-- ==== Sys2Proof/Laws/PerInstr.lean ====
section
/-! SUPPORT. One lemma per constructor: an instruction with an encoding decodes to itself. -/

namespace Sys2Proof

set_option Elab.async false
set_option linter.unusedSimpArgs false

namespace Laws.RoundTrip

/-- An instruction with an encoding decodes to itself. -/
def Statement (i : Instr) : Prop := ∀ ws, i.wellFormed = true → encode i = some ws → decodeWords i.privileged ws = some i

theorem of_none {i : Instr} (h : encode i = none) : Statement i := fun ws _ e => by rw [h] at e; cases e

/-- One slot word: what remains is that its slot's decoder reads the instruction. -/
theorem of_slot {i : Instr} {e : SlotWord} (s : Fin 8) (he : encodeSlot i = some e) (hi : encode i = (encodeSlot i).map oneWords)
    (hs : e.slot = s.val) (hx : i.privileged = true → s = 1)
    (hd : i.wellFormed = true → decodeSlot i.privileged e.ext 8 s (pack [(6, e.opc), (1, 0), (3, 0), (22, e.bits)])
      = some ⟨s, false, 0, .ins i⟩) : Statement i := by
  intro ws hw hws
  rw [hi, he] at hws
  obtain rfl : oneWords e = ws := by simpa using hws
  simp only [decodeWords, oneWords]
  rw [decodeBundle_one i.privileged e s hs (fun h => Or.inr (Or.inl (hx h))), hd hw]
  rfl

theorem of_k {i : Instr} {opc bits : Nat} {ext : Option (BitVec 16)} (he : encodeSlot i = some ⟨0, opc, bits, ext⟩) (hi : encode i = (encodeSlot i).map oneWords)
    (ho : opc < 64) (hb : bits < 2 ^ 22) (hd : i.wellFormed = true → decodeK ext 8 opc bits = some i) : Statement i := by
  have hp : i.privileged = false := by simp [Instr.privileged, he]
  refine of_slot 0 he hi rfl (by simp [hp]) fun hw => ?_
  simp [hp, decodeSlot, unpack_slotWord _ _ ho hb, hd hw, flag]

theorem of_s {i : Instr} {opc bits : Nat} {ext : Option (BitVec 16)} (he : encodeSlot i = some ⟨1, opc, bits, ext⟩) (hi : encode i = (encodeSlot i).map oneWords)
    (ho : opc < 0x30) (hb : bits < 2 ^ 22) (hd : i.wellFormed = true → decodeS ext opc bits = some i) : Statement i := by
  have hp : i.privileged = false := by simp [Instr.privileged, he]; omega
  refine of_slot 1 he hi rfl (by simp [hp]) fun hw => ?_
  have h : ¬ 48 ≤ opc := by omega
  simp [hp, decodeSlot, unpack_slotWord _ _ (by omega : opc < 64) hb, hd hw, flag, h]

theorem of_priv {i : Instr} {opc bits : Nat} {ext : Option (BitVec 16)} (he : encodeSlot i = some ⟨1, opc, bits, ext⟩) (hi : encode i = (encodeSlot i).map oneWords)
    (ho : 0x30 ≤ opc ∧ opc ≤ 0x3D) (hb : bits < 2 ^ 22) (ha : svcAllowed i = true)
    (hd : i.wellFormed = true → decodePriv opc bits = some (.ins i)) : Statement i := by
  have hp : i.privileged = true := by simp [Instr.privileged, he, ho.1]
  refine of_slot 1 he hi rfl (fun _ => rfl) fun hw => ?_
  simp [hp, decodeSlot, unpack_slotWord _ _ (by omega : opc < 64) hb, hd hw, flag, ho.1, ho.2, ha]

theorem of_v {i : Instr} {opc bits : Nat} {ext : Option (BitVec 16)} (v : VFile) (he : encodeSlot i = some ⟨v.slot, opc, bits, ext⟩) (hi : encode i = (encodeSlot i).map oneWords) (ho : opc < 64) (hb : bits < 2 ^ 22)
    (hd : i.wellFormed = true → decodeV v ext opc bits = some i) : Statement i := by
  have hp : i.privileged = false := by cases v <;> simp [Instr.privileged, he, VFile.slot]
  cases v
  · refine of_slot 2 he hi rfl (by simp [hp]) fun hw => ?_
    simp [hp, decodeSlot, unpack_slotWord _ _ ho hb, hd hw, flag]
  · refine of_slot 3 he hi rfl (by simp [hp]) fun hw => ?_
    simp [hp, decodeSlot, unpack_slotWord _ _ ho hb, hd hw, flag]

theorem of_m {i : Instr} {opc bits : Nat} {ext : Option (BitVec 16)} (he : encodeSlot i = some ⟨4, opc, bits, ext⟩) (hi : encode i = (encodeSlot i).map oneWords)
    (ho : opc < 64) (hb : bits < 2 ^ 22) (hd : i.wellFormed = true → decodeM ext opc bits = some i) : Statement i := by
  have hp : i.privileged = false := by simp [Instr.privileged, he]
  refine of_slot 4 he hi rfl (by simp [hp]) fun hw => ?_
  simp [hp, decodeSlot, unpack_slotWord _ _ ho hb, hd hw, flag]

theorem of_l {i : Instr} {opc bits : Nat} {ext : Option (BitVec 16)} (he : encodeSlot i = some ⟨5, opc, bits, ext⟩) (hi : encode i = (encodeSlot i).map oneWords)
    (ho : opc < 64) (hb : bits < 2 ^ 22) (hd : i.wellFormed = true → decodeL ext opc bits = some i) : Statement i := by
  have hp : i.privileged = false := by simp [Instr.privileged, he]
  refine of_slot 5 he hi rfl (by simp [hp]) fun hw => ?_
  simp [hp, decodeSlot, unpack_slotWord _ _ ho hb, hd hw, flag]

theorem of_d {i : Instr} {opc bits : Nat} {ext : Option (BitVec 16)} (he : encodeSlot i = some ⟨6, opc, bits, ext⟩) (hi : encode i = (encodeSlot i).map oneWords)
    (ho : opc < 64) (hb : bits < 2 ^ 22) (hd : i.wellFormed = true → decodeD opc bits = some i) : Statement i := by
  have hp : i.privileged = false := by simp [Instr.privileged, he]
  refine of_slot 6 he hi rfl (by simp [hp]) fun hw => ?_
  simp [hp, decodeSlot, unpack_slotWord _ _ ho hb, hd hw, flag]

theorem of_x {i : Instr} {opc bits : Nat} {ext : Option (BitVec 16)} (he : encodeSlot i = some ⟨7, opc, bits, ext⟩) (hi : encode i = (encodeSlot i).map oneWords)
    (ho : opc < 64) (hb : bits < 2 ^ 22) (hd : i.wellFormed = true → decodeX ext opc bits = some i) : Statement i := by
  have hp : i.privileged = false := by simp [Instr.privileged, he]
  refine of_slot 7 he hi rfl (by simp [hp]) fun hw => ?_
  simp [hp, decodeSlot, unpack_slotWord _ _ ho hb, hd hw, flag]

• • • • • • •

> **ABOUT THIS TASK**: Every single line of the listing must be retyped exactly.

> **ANSWER AREA**:
-- ==== Sys2Proof/Laws/PerInstr.lean ====
section
/-! SUPPORT. One lemma per constructor: an instruction with an encoding decodes to itself. -/

namespace Sys2Proof

set_option Elab.async false
set_option linter.unusedSimpArgs false

namespace Laws.RoundTrip

/-- An instruction with an encoding decodes to itself. -/
def Statement (i : Instr) : Prop := ∀ ws, i.wellFormed = true → encode i = some ws → decodeWords i.privileged ws = some i

theorem of_none {i : Instr} (h : encode i = none) : Statement i := fun ws _ e => by rw [h] at e; cases e

/-- One slot word: what remains is that its slot's decoder reads the instruction. -/
theorem of_slot {i : Instr} {e : SlotWord} (s : Fin 8) (he : encodeSlot i = some e) (hi : encode i = (encodeSlot i).map oneWords)
    (hs : e.slot = s.val) (hx : i.privileged = true → s = 1)
    (hd : i.wellFormed = true → decodeSlot i.privileged e.ext 8 s (pack [(6, e.opc), (1, 0), (3, 0), (22, e.bits)])
      = some ⟨s, false, 0, .ins i⟩) : Statement i := by
  intro ws hw hws
  rw [hi, he] at hws
  obtain rfl : oneWords e = ws := by simpa using hws
  simp only [decodeWords, oneWords]
  rw [decodeBundle_one i.privileged e s hs (fun h => Or.inr (Or.inl (hx h))), hd hw]
  rfl

theorem of_k {i : Instr} {opc bits : Nat} {ext : Option (BitVec 16)} (he : encodeSlot i = some ⟨0, opc, bits, ext⟩) (hi : encode i = (encodeSlot i).map oneWords)
    (ho : opc < 64) (hb : bits < 2 ^ 22) (hd : i.wellFormed = true → decodeK ext 8 opc bits = some i) : Statement i := by
  have hp : i.privileged = false := by simp [Instr.privileged, he]
  refine of_slot 0 he hi rfl (by simp [hp]) fun hw => ?_
  simp [hp, decodeSlot, unpack_slotWord _ _ ho hb, hd hw, flag]

theorem of_s {i : Instr} {opc bits : Nat} {ext : Option (BitVec 16)} (he : encodeSlot i = some ⟨1, opc, bits, ext⟩) (hi : encode i = (encodeSlot i).map oneWords)
    (ho : opc < 0x30) (hb : bits < 2 ^ 22) (hd : i.wellFormed = true → decodeS ext opc bits = some i) : Statement i := by
  have hp : i.privileged = false := by simp [Instr.privileged, he]; omega
  refine of_slot 1 he hi rfl (by simp [hp]) fun hw => ?_
  have h : ¬ 48 ≤ opc := by omega
  simp [hp, decodeSlot, unpack_slotWord _ _ (by omega : opc < 64) hb, hd hw, flag, h]

theorem of_priv {i : Instr} {opc bits : Nat} {ext : Option (BitVec 16)} (he : encodeSlot i = some ⟨1, opc, bits, ext⟩) (hi : encode i = (encodeSlot i).map oneWords)
    (ho : 0x30 ≤ opc ∧ opc ≤ 0x3D) (hb : bits < 2 ^ 22) (ha : svcAllowed i = true)
    (hd : i.wellFormed = true → decodePriv opc bits = some (.ins i)) : Statement i := by
  have hp : i.privileged = true := by simp [Instr.privileged, he, ho.1]
  refine of_slot 1 he hi rfl (fun _ => rfl) fun hw => ?_
  simp [hp, decodeSlot, unpack_slotWord _ _ (by omega : opc < 64) hb, hd hw, flag, ho.1, ho.2, ha]

theorem of_v {i : Instr} {opc bits : Nat} {ext : Option (BitVec 16)} (v : VFile) (he : encodeSlot i = some ⟨v.slot, opc, bits, ext⟩) (hi : encode i = (encodeSlot i).map oneWords) (ho : opc < 64) (hb : bits < 2 ^ 22)
    (hd : i.wellFormed = true → decodeV v ext opc bits = some i) : Statement i := by
  have hp : i.privileged = false := by cases v <;> simp [Instr.privileged, he, VFile.slot]
  cases v
  · refine of_slot 2 he hi rfl (by simp [hp]) fun hw => ?_
    simp [hp, decodeSlot, unpack_slotWord _ _ ho hb, hd hw, flag]
  · refine of_slot 3 he hi rfl (by simp [hp]) fun hw => ?_
    simp [hp, decodeSlot, unpack_slotWord _ _ ho hb, hd hw, flag]

theorem of_m {i : Instr} {opc bits : Nat} {ext : Option (BitVec 16)} (he : encodeSlot i = some ⟨4, opc, bits, ext⟩) (hi : encode i = (encodeSlot i).map oneWords)
    (ho : opc < 64) (hb : bits < 2 ^ 22) (hd : i.wellFormed = true → decodeM ext opc bits = some i) : Statement i := by
  have hp : i.privileged = false := by simp [Instr.privileged, he]
  refine of_slot 4 he hi rfl (by simp [hp]) fun hw => ?_
  simp [hp, decodeSlot, unpack_slotWord _ _ ho hb, hd hw, flag]

theorem of_l {i : Instr} {opc bits : Nat} {ext : Option (BitVec 16)} (he : encodeSlot i = some ⟨5, opc, bits, ext⟩) (hi : encode i = (encodeSlot i).map oneWords)
    (ho : opc < 64) (hb : bits < 2 ^ 22) (hd : i.wellFormed = true → decodeL ext opc bits = some i) : Statement i := by
  have hp : i.privileged = false := by simp [Instr.privileged, he]
  refine of_slot 5 he hi rfl (by simp [hp]) fun hw => ?_
  simp [hp, decodeSlot, unpack_slotWord _ _ ho hb, hd hw, flag]

theorem of_d {i : Instr} {opc bits : Nat} {ext : Option (BitVec 16)} (he : encodeSlot i = some ⟨6, opc, bits, ext⟩) (hi : encode i = (encodeSlot i).map oneWords)
    (ho : opc < 64) (hb : bits < 2 ^ 22) (hd : i.wellFormed = true → decodeD opc bits = some i) : Statement i := by
  have hp : i.privileged = false := by simp [Instr.privileged, he]
  refine of_slot 6 he hi rfl (by simp [hp]) fun hw => ?_
  simp [hp, decodeSlot, unpack_slotWord _ _ ho hb, hd hw, flag]

theorem of_x {i : Instr} {opc bits : Nat} {ext : Option (BitVec 16)} (he : encodeSlot i = some ⟨7, opc, bits, ext⟩) (hi : encode i = (encodeSlot i).map oneWords)
    (ho : opc < 64) (hb : bits < 2 ^ 22) (hd : i.wellFormed = true → decodeX ext opc bits = some i) : Statement i := by
  have hp : i.privileged = false := by simp [Instr.privileged, he]
  refine of_slot 7 he hi rfl (by simp [hp]) fun hw => ?_
  simp [hp, decodeSlot, unpack_slotWord _ _ ho hb, hd hw, flag]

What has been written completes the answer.